Andererseits passt die Aussage vom Treffen Anfang 2020, der Bebauungsplan betreffend Am Hirtenhaus müsse politisch noch entschieden werden und die Stadtverwaltung wisse ja auch nicht, was am Ende dabei herauskommt, hervorragend in das Bild einer Stadt, in der Konflikte durch Ausweichen verschwiegen und Fragen der Stadtentwicklung im Hinterzimmer und maximal unter Behauptung des Stattfindens von „Dialog“ oder unter „Scheindialog“ ausgemauschelt werden. (Hinweis an die Stadt: „Dialog = von zwei oder mehreren Personen abwechselnd geführte Rede und Gegenrede,“ siehe duden.de. …aber es ist ja auch eine Kunst.) Der SPD-Oberbürgermeisteramtsanwärter findet ja auch, ein Nazi dürfe das Herz des Stadtzentrums bebauen, denn er sei schließlich kein Nazi, da ein weißer hetero-cis-Mann mit deutschem Pass gut mit ihm Kaffee trinken kann…

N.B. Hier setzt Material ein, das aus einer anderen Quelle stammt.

/-- Settles O40: cells in the range of R24 are equal exactly when their elements are. -/
theorem gfEqComparesElements : Obligations.GfEqComparesElements := by
  unfold Obligations.GfEqComparesElements
  intro s wd fa fb a b hs ha hb
  refine ⟨_, exec_gfEq ha hb wd, fun h => ?_, fun ⟨k, hk⟩ => ?_, ?_⟩
  · rw [decide_eq_true (Vector.ext fun k hk => h ⟨k, hk⟩)]
    rfl
  · rw [decide_eq_false fun h => hk (by rw [h])]
    rfl
  · rw [fval_inj (hs fa a ha) (hs fb b hb)]
    by_cases h : a = b <;> simp [boolWord, h]

end Sys2Proof.Machine
end

section
/-! SUPPORT. BUF as a load and a store see it: determinate bytes as a list, the little-endian integer
of a list, what a store leaves and what an access outside BUF raises (spec/10_state.md R12, R33,
spec/20_memory.md R52, R53). -/

namespace Sys2Proof.Machine

/-! ### Loads -/

theorem readBytes_of_readByte {m : Memory} {a len : Nat} {b : Nat → Byte}
    (h : ∀ i < len, readByte m (a + i) = some (b i)) :
    readBytes m a len = some ((List.range len).map b) := by
  induction len generalizing a b with
  | zero => rfl
  | succ len ih =>
    have hhead : readByte m a = some (b 0) := h 0 (Nat.succ_pos _)
    have htail : readBytes m (a + 1) len = some ((List.range len).map fun i => b (i + 1)) :=
      ih fun i hi => by rw [Nat.add_right_comm]; exact h (i + 1) (Nat.succ_lt_succ hi)
    simp [readBytes, hhead, htail, List.range_succ_eq_map, Function.comp_def]

theorem loadBytes_of_holdsBytes {s : State} {off : Off12} {len : Nat} {b : Nat → Byte}
    (h : holdsBytes s off.toNat len b) : loadBytes s off len = some ((List.range len).map b) :=
  readBytes_of_readByte h

/-! ### Little-endian integers -/

theorem leValue_succ (len : Nat) (b : Nat → Byte) :
    leValue (len + 1) b = (b 0).toNat + 256 * leValue len fun i => b (i + 1) := by
  simp only [leValue, Finset.sum_range_succ', Finset.mul_sum, pow_succ]
  rw [Nat.pow_zero, Nat.mul_one, Nat.add_comm]
  exact congrArg _ (Finset.sum_congr rfl fun i _ => by ring)

theorem leNat_map_range (len : Nat) (b : Nat → Byte) :
    leNat ((List.range len).map b) = leValue len b := by
  induction len generalizing b with
  | zero => rfl
  | succ len ih =>
    rw [leValue_succ, ← ih, List.range_succ_eq_map, List.map_cons, List.map_map]
    rfl

/-- Bytes are determined by their little-endian integer (R12). -/
theorem leValue_inj {len : Nat} {b c : Nat → Byte} :
    leValue len b = leValue len c ↔ ∀ i < len, b i = c i := by
  constructor
  · intro h
    have hb := leBytes_leNat ((List.range len).map b)
    have hc := leBytes_leNat ((List.range len).map c)
    simp only [List.length_map, List.length_range, leNat_map_range] at hb hc
    rw [h, hc] at hb
    simpa using hb.symm
  · intro h
    exact Finset.sum_congr rfl fun i hi => by rw [h i (Finset.mem_range.1 hi)]

/-! ### Stores and engine errors -/

theorem storeBytes_result (s : State) (off : Off12) {len : Nat} {bs : List Byte}
    (h : bs.length = len) : StoreResult s (storeBytes s off len (some bs)) off.toNat len
      fun i => some (bs.getD i 0) where
  rest := rfl
  inside i hi := by
    have hi' : i < bs.length := h ▸ hi
    rw [storeBytes_buf_some, readByte_writeBytes_inside _ _ _ _ hi', List.getD_eq_getElem _ _ hi']
  outside a ha := by rw [storeBytes_buf_some, readByte_writeBytes_outside _ _ (h ▸ ha)]

/-- A command behind a range check raises BufRange when its access leaves BUF (R52, R53, R304). -/
theorem exec_raises_bufRange {i : Instr} {s t : State} {off : Off12} {len : Nat}
    (h : exec i s = .next (inRange off len s t)) (ho : 4096 < off.toNat + len) :
    ∃ s', exec i s = .next s' ∧ RaiseResult s s' 2 := by
  rw [inRange_outside ho] at h
  exact ⟨_, h, raise_result .bufRange s⟩

end Sys2Proof.Machine
end

section
/-! SUPPORT. The byte format of field elements, group by group: packing and unpacking are inverse, and
the decoder accepts exactly the encodings (spec/42_field_codec.md R150 to R155). -/

namespace Sys2Proof.Machine

/-! ### Coefficients -/

theorem gfOf_coeff (l : List Nat) (k : Fin 19) : (gfOf l)[k].val = coeffAt l k % 9767 := by
  simp [gfOf, coeffAt]

theorem coeffAt_gfCoeffs (a : Gf) (k : Fin 19) : coeffAt (gfCoeffs a) k = a[k].val := by
  simp [coeffAt, gfCoeffs]

theorem coeffAt_gfCoeffs_lt (a : Gf) (k : Nat) : coeffAt (gfCoeffs a) k < 9767 := by
  rcases lt_or_ge k 19 with hk | hk
  · exact (coeffAt_gfCoeffs a ⟨k, hk⟩).trans_lt a[k].isLt
  · simp [coeffAt, gfCoeffs, hk]

theorem gfOf_gfCoeffs (a : Gf) : gfOf (gfCoeffs a) = a :=
  gf_ext fun k => Fin.ext <| by
    rw [gfOf_coeff, coeffAt_gfCoeffs, Nat.mod_eq_of_lt a[k].isLt]

theorem gfCoeffs_gfOf {l : List Nat} (hlen : l.length = 19) (hlt : ∀ x ∈ l, x < 9767) :
    gfCoeffs (gfOf l) = l := by
  refine List.ext_getElem ((gfCoeffs_length _).trans hlen.symm) fun k hk hk' => ?_
  have hcoeff := gfOf_coeff l ⟨k, hlen ▸ hk'⟩
  rw [coeffAt, List.getD_eq_getElem _ _ hk', Nat.mod_eq_of_lt (hlt _ (List.getElem_mem hk'))]
    at hcoeff
  exact (gfCoeffs_getElem _ k hk).trans hcoeff

/-- The three coefficients of group g (R150). -/
def triple (l : List Nat) (g : Nat) : List Nat :=
  [coeffAt l (3 * g), coeffAt l (3 * g + 1), coeffAt l (3 * g + 2)]

theorem eq_iff_triples {l m : List Nat} (hl : l.length = 19) (hm : m.length = 19) :
    l = m ↔ (∀ g < 6, triple l g = triple m g) ∧ coeffAt l 18 = coeffAt m 18 := by
  refine ⟨fun h => by simp [h], fun ⟨hgroup, hlast⟩ => List.ext_getElem (hl.trans hm.symm)
    fun k hk hk' => ?_⟩
  rw [← List.getD_eq_getElem _ 0 hk, ← List.getD_eq_getElem _ 0 hk']
  change coeffAt l k = coeffAt m k
  obtain hk18 | hk18 : k = 18 ∨ k / 3 < 6 := by omega
  · rwa [hk18]
  · have h := hgroup _ hk18
    simp only [triple, List.cons.injEq, and_true] at h
    obtain ⟨h0, h1, h2⟩ := h
    obtain e | e | e : k = 3 * (k / 3) ∨ k = 3 * (k / 3) + 1 ∨ k = 3 * (k / 3) + 2 := by omega
    · rwa [← e] at h0
    · rwa [← e] at h1
    · rwa [← e] at h2

/-! ### One group of three coefficients -/

/-- The integer of group g (R150). -/
def packGroup (l : List Nat) (g : Nat) : Nat :=
  packTriple (coeffAt l (3 * g)) (coeffAt l (3 * g + 1)) (coeffAt l (3 * g + 2))

theorem packTriple_lt {c0 c1 c2 : Nat} (h0 : c0 < 9767) (h1 : c1 < 9767) (h2 : c2 < 9767) :
    packTriple c0 c1 c2 < 256 ^ 5 := by
  unfold packTriple
  omega

/-- A coefficient l + 2048 * d is packed as its low bits l and the selector digit d (R150). -/
theorem packTriple_join {l0 l1 l2 : Nat} (d0 d1 d2 : Nat) (h0 : l0 < 2048) (h1 : l1 < 2048)
    (h2 : l2 < 2048) : packTriple (l0 + d0 * 2048) (l1 + d1 * 2048) (l2 + d2 * 2048) =
      l0 + l1 * 2 ^ 11 + l2 * 2 ^ 22 + (d0 + 5 * d1 + 25 * d2) * 2 ^ 33 := by
  simp [packTriple, Nat.add_mul_div_right, Nat.mod_eq_of_lt, Nat.div_eq_of_lt, h0, h1, h2]

theorem unpackTriple_join {l0 l1 l2 d0 d1 : Nat} (d2 : Nat) (h0 : l0 < 2048) (h1 : l1 < 2048)
    (h2 : l2 < 2048) (hd0 : d0 < 5) (hd1 : d1 < 5) :
    unpackTriple (l0 + l1 * 2 ^ 11 + l2 * 2 ^ 22 + (d0 + 5 * d1 + 25 * d2) * 2 ^ 33) =
      [l0 + d0 * 2048, l1 + d1 * 2048, l2 + d2 * 2048] := by
  have hsel : (l0 + l1 * 2 ^ 11 + l2 * 2 ^ 22 + (d0 + 5 * d1 + 25 * d2) * 2 ^ 33) / 2 ^ 33 =
      d0 + 5 * d1 + 25 * d2 := by omega
  simp only [unpackTriple, hsel, List.cons.injEq, and_true]
  omega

Wir spüren Tag für Tag die Bagger von der Straßenbaustelle Rheiner Landstraße und der Straße Am Finkenhügel näher rücken.
2020 war für uns geprägt durch ein Schwanken zwischen „Hauptsache, es geht überhaupt irgendwo irgendwie für uns weiter“, einem möglichen Wegzug Einzelner so weit weg wie möglich aus dieser Stadt, in der Menschen wie Abschaum behandelt werden, und einer verzweifelten Suche nach Perspektiven. Aber 2020 ist vorüber. Und uns -wie wohl Vielen von euch- stehen die Politnix in puncto Bauen und Verkehr mit ihrer dreisten VerPLANtheit bis zur Maske!